/-- The atomic of a request of a task made at its home, with its flags, and the delivery of an AMOD sent (R144, R145): the old value, or
none where it meets a poisoned word. Flags of an AMO whose result is discarded and whose block has completed before it is performed go to
its task late, as those of R49 do, where R144 speaks of the block's completion alone. Log 46. -/
def atomicSent (s : State) (t : Task) (r : Req) (k : Nat) : State × Option Nat :=
  let (c, size, b, new) := atomicOf r.ins (r.b.getD .null).word (r.c.getD .null).word
  match atomicAt s t r.id k c size b new with
  | (s, none) => (s, none)
  | (s, some (old, fl)) =>
    let s := atHost (lateFlags s t.ctx fl) r k
    match r.ins with
    | .amod _ _ _ _ _ =>
      let word := (r.c.getD .null).word
      let d : Delivery := { word := word, value := old, size := size, cid := t.cid, key := r.got.getD 0 0, pad := t.part.toNat
                            ten := t.ten.toNat, pos := t.pos, slot := t.slot, id := r.id }
      (if bits word.toNat 63 62 = 0 then s
       else if bits word.toNat 63 62 = 2 && d.key = nowhere then s.mapPad d.pad (fun p => { p with pdrop := (p.pdrop + 1) % 2 ^ 32 })
       else { s with eng := { s.eng with deliveries := s.eng.deliveries ++ [d] } }, some old)
    | _ => (s, some old)

/-- An AMO or AMOD at its home (R144, R145); one that finds a live header where it was none at its issue is refused (R148). Log 46. -/
def performAtomic (s : State) (t : Task) (r : Req) (k : Nat) : State :=
  if liveHeader s k then homeFault s t.pos t.slot r 0x12 4
  else
    match atomicSent s t r k, r.ins with
    | (s, none), _ => homeFault s t.pos t.slot r 0x16 5
    | (s, some _), .amod _ _ _ _ _ => deliver s t.pos t.slot r none
    | (s, some old), _ => deliver s t.pos t.slot r (some (scalar (BitVec.ofNat 64 old)))

/-- A request of a task at a place may be performed: its line has not moved, and, where it reaches the home, is not on an empty row, and no
access that parked there before it is left (R241, R321, R367). -/
def Req.free (s : State) (pos : Nat) (r : Req) : Bool :=
  match r.keys with
  | some k :: _ => (movedTo s k).isNone && (toPartial r.ins pos k || mayPass s k 0 r.id)
  | _ => true

/-- A request that finds its row empty parks there; none when it has already, or waits for something else. -/
def Req.park (s : State) (r : Req) : Option State :=
  match r.keys with
  | some k :: _ => let s' := parkAt s k 0 r.id; if s'.mem.parkedBy.length = s.mem.parkedBy.length then none else some s'
  | _ => none

/-- A request leaves the place where it parked. -/
def Req.leave (s : State) (r : Req) : State :=
  match r.keys with
  | some k :: _ => unpark s k 0 r.id
  | _ => s

/-- A live copy serves the next read of a request, also while its row is empty (R321, R329). -/
def Req.fromCopy (s : State) (t : Task) (r : Req) : Bool :=
  match r.keys with
  | some k :: _ => !isFibre r.ins && (servingCopy s t k).isSome
  | _ => false

/-- Performs the oldest request of a task's queue (R242), when it is of the wanted sort. -/
def performHead (s : State) (pos slot : Nat) (reads cached : Bool) : Option State :=
  match s.task? pos slot with
  | none => none
  | some t =>
    match t.queue with
    | [] => none
    | r :: rest =>
      if readsMem r.ins ≠ reads then none
      else if !(r.free s pos || (cached && r.fromCopy s t)) then r.park s
      else
        let t := { t with queue := rest }
        let s := r.leave (s.setTask t)
        match r.keys with
        | some k :: _ =>
          if isFibre r.ins then some (performFibre s pos slot r k)
          else if reads then some (performLoad s t r cached)
          else
            match r.ins with
            | .amo _ _ _ _ _ _ _ | .amoCas _ _ _ _ _ _ | .amod _ _ _ _ _ => some (performAtomic s t r k)
            | _ => some (performStore s t r)
        | _ => if reads then some (performLoad s t r cached) else some (performStore s t r)

/-- Performs RED `k` of a task's REDs, which program order does not bind (R247). -/
def performRedAt (s : State) (pos slot k : Nat) : Option State :=
  match s.task? pos slot with
  | none => none
  | some t =>
    match t.reds[k]? with
    | none => none
    | some r =>
      match r.keys with
      | some key :: _ =>
        if !r.free s pos then r.park s
        else some (performRed (r.leave (s.setTask { t with reds := dropAt k t.reds })) pos slot r key)
      | _ => some (s.setTask { t with reds := dropAt k t.reds })

/-! ### Issue -/

/-- Operation `k` that the cluster had accepted from a task whose configuration has ended makes its next access (R181, R214); those of
one task keep their order, REDs apart (R242, R247). A poisoned word, a header that is not, or is, a live one, and a ninth redirect end it. -/
def performRetired (s : State) (k : Nat) : Option State :=
  match s.mem.retired[k]? with
  | none => none
  | some x =>
    let t := x.task
    let r := x.req
    let red (i : Instr) : Bool := match i with | .red _ _ _ _ _ _ => true | _ => false
    let mine (y : Retired) : Bool := y.task.cid = t.cid && y.task.pos = t.pos && y.task.slot = t.slot
    let gone (s : State) : State := { s with mem := { s.mem with retired := dropAt k s.mem.retired } }
    if !red r.ins && (s.mem.retired.take k).any (fun y => mine y && !red y.req.ins) then none
    else
      match r.keys with
      | some key :: rest =>
        match followMoves s 8 key with
        | none => some (gone s)
        | some key =>
          let r := { r with keys := some key :: rest }
          if !(toPartial r.ins t.pos key || mayPass s key 0 r.id) then r.park s
          else
            let s := unpark s key 0 r.id
            if isMergeOp r.ins then some (gone (fibreAt s t r key).1)
            else if liveHeader s key then some (gone s)
            else
              match r.ins with
              | .red _ _ _ _ _ _ => some (gone ((redAt s t r key).getD s))
              | .amo _ _ _ _ _ _ _ | .amoCas _ _ _ _ _ _ | .amod _ _ _ _ _ => some (gone (atomicSent s t r key).1)
              | _ =>
                let (s, r) := r.storeNext s t
                if r.keys.isEmpty then some (gone s)
                else some { s with mem := { s.mem with retired := s.mem.retired.set k { x with req := r } } }
      | none :: rest =>
        if rest.isEmpty then some (gone s)
        else some { s with mem := { s.mem with retired := s.mem.retired.set k { x with req := { r with keys := rest, got := r.got ++ [0] } } } }
      | [] => some (gone s)

/-- Issues a fence whose conditions hold: its trigger is delivered (R147), and it joins what J names (R253); one of paddock or system scope
orders the task's REDs and batches (R247). -/
def issueFence (s : State) (t : Task) (f : Frame) (o : MemOp) (i : Instr) (scope : Nat) (join : Bool) : Option State :=
  let narrow := scope = 2 && limited s t
  if !fenceReady s t (if narrow then 1 else scope) join then none
  else
    let f := { f.setOp o.q .issued with narrowed := f.narrowed || narrow }
    let t := if join then t.joins.foldl Task.join t else t
    let t := if scope = 0 then t else s.ordered t
    some (finish s (t.count 4) f (f.putAll o.idx trigger i.targets))

/-- An operation that writes lines in the cluster cache (R215). -/
def isStore (i : Instr) : Bool :=
  match i with
  | .stb _ _ _ _ | .sth _ _ _ _ | .stw _ _ _ _ | .std _ _ _ _ | .vst _ _ _ _ | .vsts _ _ _ _ | .vscat _ _ _ => true
  | _ => false

/-- The ways that the lines of a store take in the cluster cache (R215), beside those that `own` lists: the way that a written line of
the cluster has already, or one of its set. None while a written line has to leave first; a set full of the store's own lines keeps no
more of them. -/
def takeWays (s : State) (cluster : Nat) : List Nat → List (Nat × Nat) → Option (List (Nat × Nat) × State)
  | [], own => some (own, s)
  | l :: ls, own =>
    let held := writtenIn s cluster (l % 512)
    if (cacheWays s cluster).isEmpty || own.any (fun x => x.1 = l) then takeWays s cluster ls own
    else
      match held.find? (fun x => x.1 = l) with
      | some x => takeWays s cluster ls (own ++ [(l, x.2.1)])
      | none =>
        let mine := (own.filter (fun x => x.1 % 512 = l % 512)).map (fun x => (x.1, x.2, s.ctl.now))
        match cacheWay s cluster (l % 512) l (held ++ mine) with
        | some (w, s) => takeWays s cluster ls (own ++ [(l, w)])
        | none => if held.isEmpty then takeWays s cluster ls own else none

/-- A checked operation enters the task's queue; a RED to a window is performed at once (R31, R146). None while its lines find no place in
the cluster cache (R215). -/
def enqueue (s : State) (t : Task) (f : Frame) (o : MemOp) (i : Instr) (keys : List (Option Nat)) (dest : Nat) : Option State :=
  match takeWays s (clusterOf t.pos)
    (if isStore i then keys.filterMap (fun k => k.bind (fun k => if regionOf k = 0 then some (lineOf k) else none)) else []) [] with
  | none => none
  | some (ways, s) =>
  let narrowed := isSystem i && limited s t && keys.any (fun k => match k with | some k => regionOf k ≠ 2 | none => false)
  let (id, s) := s.newId
  let trim := skipLanes keys []
  let amod := match i with | .amod _ _ _ _ _ => true | _ => false
  let r : Req := { id := id, fid := f.id, hdr := f.hdr, idx := o.idx, ins := i, a := o.a, b := o.b, c := o.c
                   keys := if amod then keys else trim.1, got := if amod then [dest] else trim.2
                   narrowed := narrowed, tainted := false, hops := 0, ways := ways, used := s.ctl.now }
  let red := match i with | .red _ _ _ _ _ _ => true | _ => false
  let f := f.setOp o.q (if isFibre i then .sent else .issued)
  let t := (t.count 4)
  let t := { t with frame := some f }
  if red then
    match keys with
    | [some k] =>
      some (if regionOf k = 2 then performRed (s.setTask t) t.pos t.slot r k else s.setTask { t with reds := t.reds ++ [r] })
    | _ => some (s.setTask { t with reds := t.reds ++ [r] })
  else some (s.setTask { t with queue := t.queue ++ [r] })

/-- What the checks of an operation lead to: a fault is raised in its block (R65). -/
def afterCheck (s : State) (t : Task) (f : Frame) (o : MemOp) (i : Instr) (dest : Nat) : Checked → Option State
  | .ok keys => enqueue s t f o i keys dest
  | .wait => none
  | .bad c sub e va =>
    some (s.setFrame t (f.raiseFault { code := c, sub := sub, idx := o.idx, addr := BitVec.ofNat 64 va, extra := BitVec.ofNat 64 e }))
  | .miss va wr host =>
    let (id, s) := pageMiss s t.part.toNat t.ten.toNat va wr host
    some (s.setFrame t (f.setOp o.q (.withheld id s.ctl.now va)))
  | .lost => some (s.setFrame (t.count 4) (f.setOp o.q .sent))

/-- Issues the next operation of a task's chain (R31, R137), with its place after what the configuration follows (R252, R253): none when it
has none, that one waits, or an instruction of a lower index has raised a fault (R65). -/
def issueNext (s : State) (pos slot : Nat) : Option State :=
  match s.task? pos slot with
  | none => none
  | some t =>
    match t.frame with
    | none => none
    | some f =>
      match f.nextOp with
      | none => none
      | some o =>
        if f.raised.any (fun r => r.idx ≤ o.idx) then none else
        let t := t.raisePts (s.confPts t.cid)
        match decodeWord (s.insWord pos f.hdr o.idx) with
        | none => none
        | some i =>
          let a := o.a.getD .null
          match i with
          | .fence _ _ _ e j _ => issueFence s t f o i e.toNat (j = 1)
          | _ =>
            match memForm i a (o.b.getD .null) with
            | none => none
            | some m =>
              let r := checkAddrs s t m m.addrs
              match r.2 with
              | .ok keys =>
                match ownCheck r.1 t i m.addrs keys with
                | some c => afterCheck r.1 t f o i 0 c
                | none =>
                  match i with
                  | .amod _ _ _ _ _ =>
                    match checkDelivery r.1 t (o.c.getD .null).word m.size with
                    | (s, .ok [some d]) => afterCheck s t f o i d (.ok keys)
                    | (s, .ok _) => afterCheck s t f o i 0 (.ok keys)
                    | (s, c) => afterCheck s t f o i 0 c
                  | _ => afterCheck r.1 t f o i 0 (.ok keys)
              | c => afterCheck r.1 t f o i 0 c

/-- Follows one redirect of a task's requests (R367): the access goes to the line's new home; the ninth is refused. -/
def redirectOne (s : State) (pos slot : Nat) : Option State :=
  match s.task? pos slot with
  | none => none
  | some t =>
    let moved (r : Req) : Bool := match r.keys with | some k :: _ => (movedTo s k).isSome | _ => false
    match (t.queue ++ t.reds).find? moved with
    | none => none
    | some r =>
      let drop (l : List Req) : List Req := l.filter (fun x => x.id ≠ r.id)
      if 8 ≤ r.hops then
        some (homeFault (s.setTask { t with queue := drop t.queue, reds := drop t.reds }) pos slot r 0x15 4)
      else
        let r' := match r.keys with
          | some k :: rest =>
            let new := (movedTo s k).getD k
            { r with hops := r.hops + 1, keys := some new :: rest
                     ways := r.ways.map (fun w => if w.1 = lineOf k then (lineOf new, w.2) else w) }
          | _ => { r with hops := r.hops + 1 }
        let put (l : List Req) : List Req := l.map (fun x => if x.id = r.id then r' else x)
        some (s.setTask { t with queue := put t.queue, reds := put t.reds })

WORK ITEM:
Go through the data above and copy each line that holds the word "isEmpty".

EXERCISE RESULT:
                if r.keys.isEmpty then some (gone s)
        if rest.isEmpty then some (gone s)
    if (cacheWays s cluster).isEmpty || own.any (fun x => x.1 = l) then takeWays s cluster ls own
        | none => if held.isEmpty then takeWays s cluster ls own else none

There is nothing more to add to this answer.